**Your assignment**
Look below for the line that has "(s.epochDue = false". Set down the lines from there through the line that has "(t.mirroring = false → t.standby = true", exactly as written.

(Stored data entries)
★ ★ ★ ★ ★ ★ ★

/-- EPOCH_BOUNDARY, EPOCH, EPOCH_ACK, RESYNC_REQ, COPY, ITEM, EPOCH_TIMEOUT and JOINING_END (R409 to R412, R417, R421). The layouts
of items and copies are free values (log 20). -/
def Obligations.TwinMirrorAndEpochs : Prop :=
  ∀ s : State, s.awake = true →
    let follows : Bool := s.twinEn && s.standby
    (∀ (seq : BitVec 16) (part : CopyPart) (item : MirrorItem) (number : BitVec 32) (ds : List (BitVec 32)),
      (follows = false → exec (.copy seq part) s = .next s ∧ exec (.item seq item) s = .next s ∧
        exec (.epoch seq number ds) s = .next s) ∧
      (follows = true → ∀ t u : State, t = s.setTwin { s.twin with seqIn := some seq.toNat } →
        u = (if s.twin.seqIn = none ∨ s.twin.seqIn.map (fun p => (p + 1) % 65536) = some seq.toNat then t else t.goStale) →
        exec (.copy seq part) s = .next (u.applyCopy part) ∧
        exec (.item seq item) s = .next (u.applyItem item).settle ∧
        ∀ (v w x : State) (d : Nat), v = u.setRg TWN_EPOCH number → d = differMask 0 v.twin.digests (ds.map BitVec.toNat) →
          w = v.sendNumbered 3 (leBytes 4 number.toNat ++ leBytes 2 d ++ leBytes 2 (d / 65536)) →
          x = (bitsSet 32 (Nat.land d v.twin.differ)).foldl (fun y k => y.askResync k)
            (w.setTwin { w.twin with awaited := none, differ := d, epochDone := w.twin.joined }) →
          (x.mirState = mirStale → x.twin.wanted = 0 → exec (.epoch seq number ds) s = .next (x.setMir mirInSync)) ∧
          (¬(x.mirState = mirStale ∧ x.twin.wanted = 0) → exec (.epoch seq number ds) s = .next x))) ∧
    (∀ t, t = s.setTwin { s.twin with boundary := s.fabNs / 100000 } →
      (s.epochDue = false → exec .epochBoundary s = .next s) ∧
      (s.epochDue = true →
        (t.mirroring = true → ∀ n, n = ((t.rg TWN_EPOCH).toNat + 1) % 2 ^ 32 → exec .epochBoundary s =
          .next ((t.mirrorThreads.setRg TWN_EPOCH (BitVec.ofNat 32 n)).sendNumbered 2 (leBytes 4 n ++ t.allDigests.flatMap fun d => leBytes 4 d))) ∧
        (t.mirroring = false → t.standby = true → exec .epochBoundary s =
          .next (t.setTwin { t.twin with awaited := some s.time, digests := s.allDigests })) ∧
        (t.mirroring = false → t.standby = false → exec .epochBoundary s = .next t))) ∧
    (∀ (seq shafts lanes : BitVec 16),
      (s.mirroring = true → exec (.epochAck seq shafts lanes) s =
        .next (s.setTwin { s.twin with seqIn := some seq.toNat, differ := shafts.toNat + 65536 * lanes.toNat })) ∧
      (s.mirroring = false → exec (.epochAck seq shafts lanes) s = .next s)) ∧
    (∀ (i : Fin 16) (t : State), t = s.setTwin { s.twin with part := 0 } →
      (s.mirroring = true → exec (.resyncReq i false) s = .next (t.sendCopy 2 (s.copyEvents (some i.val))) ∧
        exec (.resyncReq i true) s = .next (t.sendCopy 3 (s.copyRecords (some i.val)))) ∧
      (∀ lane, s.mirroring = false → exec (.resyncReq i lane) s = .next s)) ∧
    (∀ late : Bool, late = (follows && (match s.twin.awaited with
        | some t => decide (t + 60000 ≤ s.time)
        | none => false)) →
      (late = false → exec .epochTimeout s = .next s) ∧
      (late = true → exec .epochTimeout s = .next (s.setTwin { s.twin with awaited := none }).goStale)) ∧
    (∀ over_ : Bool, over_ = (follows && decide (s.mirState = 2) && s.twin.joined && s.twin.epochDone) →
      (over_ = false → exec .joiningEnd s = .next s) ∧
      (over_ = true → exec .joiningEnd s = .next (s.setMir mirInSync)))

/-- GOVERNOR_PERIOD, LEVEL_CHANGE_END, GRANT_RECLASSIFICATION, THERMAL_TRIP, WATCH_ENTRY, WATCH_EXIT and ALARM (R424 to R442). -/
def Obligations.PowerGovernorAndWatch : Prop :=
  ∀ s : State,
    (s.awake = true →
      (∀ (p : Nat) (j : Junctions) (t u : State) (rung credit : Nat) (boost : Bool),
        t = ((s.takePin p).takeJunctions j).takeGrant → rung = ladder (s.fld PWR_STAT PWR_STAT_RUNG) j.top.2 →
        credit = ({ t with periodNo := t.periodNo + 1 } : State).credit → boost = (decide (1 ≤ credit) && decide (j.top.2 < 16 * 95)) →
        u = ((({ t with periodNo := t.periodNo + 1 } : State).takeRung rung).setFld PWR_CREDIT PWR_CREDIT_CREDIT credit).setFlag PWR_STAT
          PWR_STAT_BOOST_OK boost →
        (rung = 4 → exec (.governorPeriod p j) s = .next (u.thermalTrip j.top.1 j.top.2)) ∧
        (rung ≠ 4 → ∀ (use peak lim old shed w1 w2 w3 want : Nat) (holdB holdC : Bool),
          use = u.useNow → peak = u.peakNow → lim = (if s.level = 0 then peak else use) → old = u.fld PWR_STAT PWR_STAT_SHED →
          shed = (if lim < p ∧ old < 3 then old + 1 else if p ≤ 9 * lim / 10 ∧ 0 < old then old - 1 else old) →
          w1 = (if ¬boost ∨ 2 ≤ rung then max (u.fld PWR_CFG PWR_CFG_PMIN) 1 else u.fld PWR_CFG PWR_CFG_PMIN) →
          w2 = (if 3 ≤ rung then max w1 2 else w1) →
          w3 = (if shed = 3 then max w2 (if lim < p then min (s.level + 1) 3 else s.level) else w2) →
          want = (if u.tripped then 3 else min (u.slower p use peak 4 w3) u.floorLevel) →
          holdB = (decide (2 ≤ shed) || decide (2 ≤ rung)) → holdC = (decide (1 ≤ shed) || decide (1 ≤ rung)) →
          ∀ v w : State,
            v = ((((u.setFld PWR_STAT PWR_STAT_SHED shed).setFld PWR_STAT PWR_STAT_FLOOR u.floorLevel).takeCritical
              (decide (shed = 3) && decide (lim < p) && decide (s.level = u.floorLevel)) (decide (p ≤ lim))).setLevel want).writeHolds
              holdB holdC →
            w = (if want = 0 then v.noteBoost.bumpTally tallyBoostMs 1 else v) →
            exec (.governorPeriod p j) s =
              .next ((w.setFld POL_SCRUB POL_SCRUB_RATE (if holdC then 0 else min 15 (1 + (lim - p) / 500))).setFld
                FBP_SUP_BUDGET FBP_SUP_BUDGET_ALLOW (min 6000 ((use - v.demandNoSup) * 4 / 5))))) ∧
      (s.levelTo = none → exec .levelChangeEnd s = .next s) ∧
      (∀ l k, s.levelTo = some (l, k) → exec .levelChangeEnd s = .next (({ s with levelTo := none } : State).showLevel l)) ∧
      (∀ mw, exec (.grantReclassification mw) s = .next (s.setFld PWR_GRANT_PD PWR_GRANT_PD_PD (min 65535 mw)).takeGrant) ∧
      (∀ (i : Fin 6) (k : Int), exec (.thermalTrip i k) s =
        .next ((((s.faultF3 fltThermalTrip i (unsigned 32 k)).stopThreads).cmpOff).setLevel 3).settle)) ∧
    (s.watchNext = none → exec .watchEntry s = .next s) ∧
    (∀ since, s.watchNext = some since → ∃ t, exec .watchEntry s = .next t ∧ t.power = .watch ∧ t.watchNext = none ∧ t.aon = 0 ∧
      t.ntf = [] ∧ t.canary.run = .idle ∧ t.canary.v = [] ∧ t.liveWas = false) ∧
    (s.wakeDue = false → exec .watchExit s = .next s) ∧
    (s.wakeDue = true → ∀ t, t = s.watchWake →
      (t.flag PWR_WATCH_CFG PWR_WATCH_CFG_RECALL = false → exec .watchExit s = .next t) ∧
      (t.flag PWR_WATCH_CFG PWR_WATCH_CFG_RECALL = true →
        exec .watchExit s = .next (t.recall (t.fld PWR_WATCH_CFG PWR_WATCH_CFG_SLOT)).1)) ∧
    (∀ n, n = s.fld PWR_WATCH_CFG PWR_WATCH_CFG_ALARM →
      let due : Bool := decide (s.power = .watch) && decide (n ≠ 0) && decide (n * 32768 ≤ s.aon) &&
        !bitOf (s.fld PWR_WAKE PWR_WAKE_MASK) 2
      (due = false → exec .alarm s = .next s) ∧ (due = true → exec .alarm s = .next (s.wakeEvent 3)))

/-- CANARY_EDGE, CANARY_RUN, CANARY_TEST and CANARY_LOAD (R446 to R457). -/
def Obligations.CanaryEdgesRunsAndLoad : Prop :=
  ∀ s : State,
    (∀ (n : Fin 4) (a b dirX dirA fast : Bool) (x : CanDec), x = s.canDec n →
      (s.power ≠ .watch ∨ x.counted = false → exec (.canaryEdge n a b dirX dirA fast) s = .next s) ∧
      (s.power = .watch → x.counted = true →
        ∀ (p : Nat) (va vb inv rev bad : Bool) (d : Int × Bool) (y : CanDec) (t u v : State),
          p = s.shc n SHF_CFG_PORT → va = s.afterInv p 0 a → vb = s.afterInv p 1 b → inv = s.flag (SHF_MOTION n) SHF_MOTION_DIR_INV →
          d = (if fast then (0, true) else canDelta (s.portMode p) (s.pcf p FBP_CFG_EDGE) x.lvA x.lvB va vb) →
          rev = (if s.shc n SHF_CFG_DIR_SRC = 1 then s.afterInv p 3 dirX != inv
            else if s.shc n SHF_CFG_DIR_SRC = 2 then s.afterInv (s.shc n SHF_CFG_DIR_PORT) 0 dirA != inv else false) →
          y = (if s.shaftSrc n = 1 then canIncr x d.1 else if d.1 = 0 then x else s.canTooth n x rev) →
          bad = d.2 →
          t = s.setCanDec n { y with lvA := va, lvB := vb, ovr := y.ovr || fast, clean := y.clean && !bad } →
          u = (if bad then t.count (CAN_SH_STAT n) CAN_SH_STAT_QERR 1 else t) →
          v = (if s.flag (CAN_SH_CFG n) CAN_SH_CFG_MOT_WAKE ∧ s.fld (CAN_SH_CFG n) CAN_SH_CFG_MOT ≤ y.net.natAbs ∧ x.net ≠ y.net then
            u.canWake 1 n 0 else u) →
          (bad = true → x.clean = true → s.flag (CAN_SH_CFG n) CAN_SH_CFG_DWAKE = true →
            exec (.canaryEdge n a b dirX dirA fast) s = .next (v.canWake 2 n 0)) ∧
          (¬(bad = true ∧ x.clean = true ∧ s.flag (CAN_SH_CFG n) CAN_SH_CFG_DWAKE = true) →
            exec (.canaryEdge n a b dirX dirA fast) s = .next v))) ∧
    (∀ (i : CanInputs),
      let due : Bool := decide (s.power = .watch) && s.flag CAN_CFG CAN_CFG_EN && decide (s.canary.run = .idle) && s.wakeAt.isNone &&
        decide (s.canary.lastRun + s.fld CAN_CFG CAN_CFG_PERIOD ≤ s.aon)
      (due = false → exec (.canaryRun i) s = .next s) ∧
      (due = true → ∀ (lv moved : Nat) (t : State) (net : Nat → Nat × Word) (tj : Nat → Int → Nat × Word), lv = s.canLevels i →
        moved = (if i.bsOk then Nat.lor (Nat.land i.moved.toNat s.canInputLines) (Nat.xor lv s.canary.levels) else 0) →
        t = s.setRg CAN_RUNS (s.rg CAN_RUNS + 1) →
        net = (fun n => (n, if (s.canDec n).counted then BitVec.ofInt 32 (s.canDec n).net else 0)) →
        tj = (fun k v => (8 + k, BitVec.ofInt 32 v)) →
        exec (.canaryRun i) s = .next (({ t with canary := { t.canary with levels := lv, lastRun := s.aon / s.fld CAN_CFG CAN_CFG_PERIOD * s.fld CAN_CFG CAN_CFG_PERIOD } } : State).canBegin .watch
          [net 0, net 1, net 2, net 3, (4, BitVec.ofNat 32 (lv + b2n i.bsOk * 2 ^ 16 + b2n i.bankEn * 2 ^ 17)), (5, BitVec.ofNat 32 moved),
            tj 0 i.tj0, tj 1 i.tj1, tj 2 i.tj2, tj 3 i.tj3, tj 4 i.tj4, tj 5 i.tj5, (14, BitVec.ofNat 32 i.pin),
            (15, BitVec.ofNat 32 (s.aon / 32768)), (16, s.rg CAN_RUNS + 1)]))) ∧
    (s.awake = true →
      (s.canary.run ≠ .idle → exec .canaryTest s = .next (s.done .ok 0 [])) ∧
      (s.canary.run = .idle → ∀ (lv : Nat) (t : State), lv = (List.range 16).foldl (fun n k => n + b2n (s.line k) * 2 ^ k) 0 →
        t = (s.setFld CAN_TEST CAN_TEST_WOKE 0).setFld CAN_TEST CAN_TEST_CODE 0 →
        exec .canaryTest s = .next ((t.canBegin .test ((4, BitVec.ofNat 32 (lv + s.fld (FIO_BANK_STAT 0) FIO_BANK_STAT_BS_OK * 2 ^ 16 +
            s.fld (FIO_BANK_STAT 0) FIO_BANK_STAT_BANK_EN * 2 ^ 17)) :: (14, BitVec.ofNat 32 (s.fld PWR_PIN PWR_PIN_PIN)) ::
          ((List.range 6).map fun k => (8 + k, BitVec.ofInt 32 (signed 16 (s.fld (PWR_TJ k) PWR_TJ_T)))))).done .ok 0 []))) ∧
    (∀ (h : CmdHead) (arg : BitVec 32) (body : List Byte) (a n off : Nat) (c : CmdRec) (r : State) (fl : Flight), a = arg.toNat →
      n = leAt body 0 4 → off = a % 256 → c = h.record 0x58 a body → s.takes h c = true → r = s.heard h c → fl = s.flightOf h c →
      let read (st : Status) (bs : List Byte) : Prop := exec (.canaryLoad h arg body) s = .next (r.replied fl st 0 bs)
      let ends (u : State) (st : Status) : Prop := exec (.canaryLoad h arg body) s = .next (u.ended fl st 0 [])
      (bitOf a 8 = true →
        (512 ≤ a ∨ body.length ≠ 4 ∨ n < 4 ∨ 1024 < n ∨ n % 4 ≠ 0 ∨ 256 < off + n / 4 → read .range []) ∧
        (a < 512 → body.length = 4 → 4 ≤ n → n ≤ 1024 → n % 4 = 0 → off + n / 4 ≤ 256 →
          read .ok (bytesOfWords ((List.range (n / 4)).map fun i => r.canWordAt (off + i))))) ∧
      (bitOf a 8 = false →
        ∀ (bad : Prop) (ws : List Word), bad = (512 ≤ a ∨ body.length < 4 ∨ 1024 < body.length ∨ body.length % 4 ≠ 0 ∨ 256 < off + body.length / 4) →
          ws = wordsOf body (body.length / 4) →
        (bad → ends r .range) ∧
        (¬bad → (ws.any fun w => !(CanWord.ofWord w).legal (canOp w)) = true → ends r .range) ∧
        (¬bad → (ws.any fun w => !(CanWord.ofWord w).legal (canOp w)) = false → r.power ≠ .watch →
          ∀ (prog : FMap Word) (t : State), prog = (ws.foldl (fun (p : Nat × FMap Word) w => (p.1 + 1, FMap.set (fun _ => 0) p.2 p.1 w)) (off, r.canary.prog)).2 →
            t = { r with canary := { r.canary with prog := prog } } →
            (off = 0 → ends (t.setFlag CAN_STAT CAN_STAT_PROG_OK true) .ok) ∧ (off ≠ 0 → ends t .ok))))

★ ★ ★ ★ ★ ★ ★

**Final answer**
      (s.epochDue = false → exec .epochBoundary s = .next s) ∧
      (s.epochDue = true →
        (t.mirroring = true → ∀ n, n = ((t.rg TWN_EPOCH).toNat + 1) % 2 ^ 32 → exec .epochBoundary s =
          .next ((t.mirrorThreads.setRg TWN_EPOCH (BitVec.ofNat 32 n)).sendNumbered 2 (leBytes 4 n ++ t.allDigests.flatMap fun d => leBytes 4 d))) ∧
        (t.mirroring = false → t.standby = true → exec .epochBoundary s =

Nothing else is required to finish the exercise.